4. A salvaguarda dos direitos do homem faz parte das exigências imprescritíveis do bem comum. A União Europeia comprometeu-se na árdua tarefa de redigir uma "Carta dos direitos fundamentais", num espírito de abertura e de atenção às sugestões das associações e dos cidadãos. Já em 1950, os países fundadores do Conselho da Europa adoptaram a Convenção de tutela dos direitos do homem e das liberdades fundamentais, seguida em 1961 pela Carta social europeia. De certa forma, as declarações dos direitos delimitam o âmbito intocável, no qual a sociedade está consciente de que ele não pode submeter-se aos jogos dos poderes humanos. Muito mais, o poder reconhece que é constituído para salvaguardar este campo intangível, cujo centro de gravidade é a própria pessoa humana. Desta maneira, a sociedade reconhece que está ao serviço da pessoa, nas suas aspirações naturais, para se realizar como ser pessoal e ao mesmo tempo social.
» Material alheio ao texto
-- ==== Sys2Proof/Machine/Contexts.lean ====
section
/-!
DEFINITION. Context registers with effects, doorbells, descriptor fetch and completion (R82 to R93, R106 to R108), FENCE and COPY.
-/
namespace Sys2Proof.Machine

/-- A write by the function that holds the context; others are discarded (R84). Before stage 4 every write is discarded and counted
(R50). -/
def State.ctxWrite (s : State) (f : Func) (c : Nat) (g : State → State) : State := s.whenUp (fun s => if s.holds f c then g s else s)

/-- CTX_TILE_MASK: all 96 bits are applied, or discarded with MASK_ERR (R83). -/
def State.applyMask (s : State) (c : Nat) (hi : Word) : State :=
  let x := s.ctx c
  let v : TileMask := BitVec.ofNat 96 (x.maskLatch.toNat + hi.toNat * 2 ^ 64)
  let busy := x.state == .active || x.state == .faulted || x.state == .stopping
  if busy || allCtxs.any (fun k => k != c && (s.ctx k).mask &&& v != 0#96) then s.modCtx c (fun x => { x with maskErr := true })
  else
    let leaving := bitList (x.mask.toNat &&& (v ^^^ BitVec.allOnes 96).toNat) 96
    leaving.foldl State.leaveMask (s.modCtx c (fun x => { x with mask := v }))

/-- CTX_TILE_MASK_APPLY (R83). -/
def execCtxTileMaskApply (f : Func) (c : CtxId) (hi : Word) (s : State) : Host.Outcome State Fault Refusal :=
  .next (s.pageWrite f (fun s => s.applyMask c hi))

/-- ENABLE set (R85). -/
def State.enableCtx (s : State) (c : Nat) : State :=
  let s1 := s.modCtx c (fun x => { x with enable := true })
  if (s.ctx c).state == .off then s1.toIdle c else s1

/-- CTX_ENABLE (R85). -/
def execCtxEnable (f : Func) (c : CtxId) (s : State) : Host.Outcome State Fault Refusal := .next (s.pageWrite f (fun s => s.enableCtx c))

/-- ENABLE cleared: the context is reset and left Off; context 0 is never Off (R85). -/
def State.disableCtx (s : State) (c : Nat) : State :=
  if c = 0 ∨ !(s.ctx c).enable then s else (s.modCtx c (fun x => { x with enable := false })).resetCtx c

/-- CTX_DISABLE (R85, R107). -/
def execCtxDisable (f : Func) (c : CtxId) (s : State) : Host.Outcome State Fault Refusal := .next (s.pageWrite f (fun s => s.disableCtx c))

/-- RUN set (R85). -/
def State.setRun (s : State) (c : Nat) : State :=
  let s1 := s.modCtx c (fun x => { x with run := true })
  if (s.ctx c).state == .idle then s1.tryRun c else s1

/-- CTX_RUN_SET (R85). -/
def execCtxRunSet (f : Func) (c : CtxId) (s : State) : Host.Outcome State Fault Refusal := .next (s.ctxWrite f c (fun s => s.setRun c))

/-- RUN cleared (R85). -/
def State.clearRun (s : State) (c : Nat) : State :=
  let s1 := s.modCtx c (fun x => { x with run := false })
  if (s.ctx c).state == .active then (s1.modCtx c (fun x => { x with state := .stopping })).settleStop c else s1

/-- CTX_RUN_CLEAR (R85). -/
def execCtxRunClear (f : Func) (c : CtxId) (s : State) : Host.Outcome State Fault Refusal := .next (s.ctxWrite f c (fun s => s.clearRun c))

/-- RESUME (R85, R106). -/
def State.resume (s : State) (c : Nat) : State :=
  let x := s.ctx c
  if x.state != .faulted then s else
    let s1 := s.modCtx c (fun x => { x with cause := 0, faultInfo := 0#64, cqHold := false })
    let s2 := if x.run then s1.enterActive c else (s1.modCtx c (fun x => { x with state := .stopping })).settleStop c
    s2.flushRecords c

/-- CTX_RESUME (R85, R106). -/
def execCtxResume (f : Func) (c : CtxId) (s : State) : Host.Outcome State Fault Refusal := .next (s.ctxWrite f c (fun s => s.resume c))

/-- CTX_RESET (R107). -/
def execCtxReset (f : Func) (c : CtxId) (s : State) : Host.Outcome State Fault Refusal := .next (s.ctxWrite f c (fun s => s.resetCtx c))

/-- CTX_RESET_DONE (R107). -/
def execCtxResetDone (c : CtxId) (s : State) : Host.Outcome State Fault Refusal :=
  .next (if (s.ctx c).state == .resetting then s.resetDone c else s)

/-- Writable bits of CTX_RING_CFG and CTX_CQ_CFG. -/
def ringCfgBits : Nat := 0x8000003F
def cqCfgBits : Nat := 0xFFFF9F0F

/-- Counts published before a doorbell, once ring q starts from 0 again. -/
def Ring.forget (q : Nat) (r : Ring) : Ring := { r with pubs := r.pubs.map (fun p => (p.1, p.2.set q 0)) }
Estas aspirações, inscritas na sua natureza, constitutem outros tantos direitos inerentes à pessoa, como o direito à vida, à integridade física e psíquica, à liberdade de consciência, de pensamento e de religião.

Ao adoptar esta nova Carta independentemente da sua qualificação futura a União Europeia não deverá esquecer que é o berço das ideias de pessoa e de liberdade e que tais ideias lhe vieram do facto de ter vivido prolongadamente impregnada pelo cristianismo. Em conformidade com o modo de conceber da Igreja, a pessoa é inseparável da sociedade humana em que se desenvolve. Ao criar o homem, Deus inseriu-o no contexto de uma ordem de relações que lhe permitem realizar o seu ser. Esta ordem, que denominamos natural, deve ser explorada pela razão de maneira cada vez mais explícita. Os direitos humanos não devem ser reivindicações contra a própria natureza do homem. Eles só podem derivar dela.

5. Possa a União Europeia conhecer um renovado impulso de humanidade! Que ela saiba obter o consentimento necessário para inscrever entre os seus ideais mais excelsos a salvaguarda da vida, o respeito do próximo, o serviço recíproco e a fraternidade sem exclusões! Cada vez que a Europa haure das suas raízes cristãs os grandes princípios da sua visão do mundo, ela sabe que pode enfrentar o próprio futuro com serenidade.

Sobre vós, as vossas famílias, os povos e as Nações que representais, invoco de todo o coração a Bênção do Omnipotente.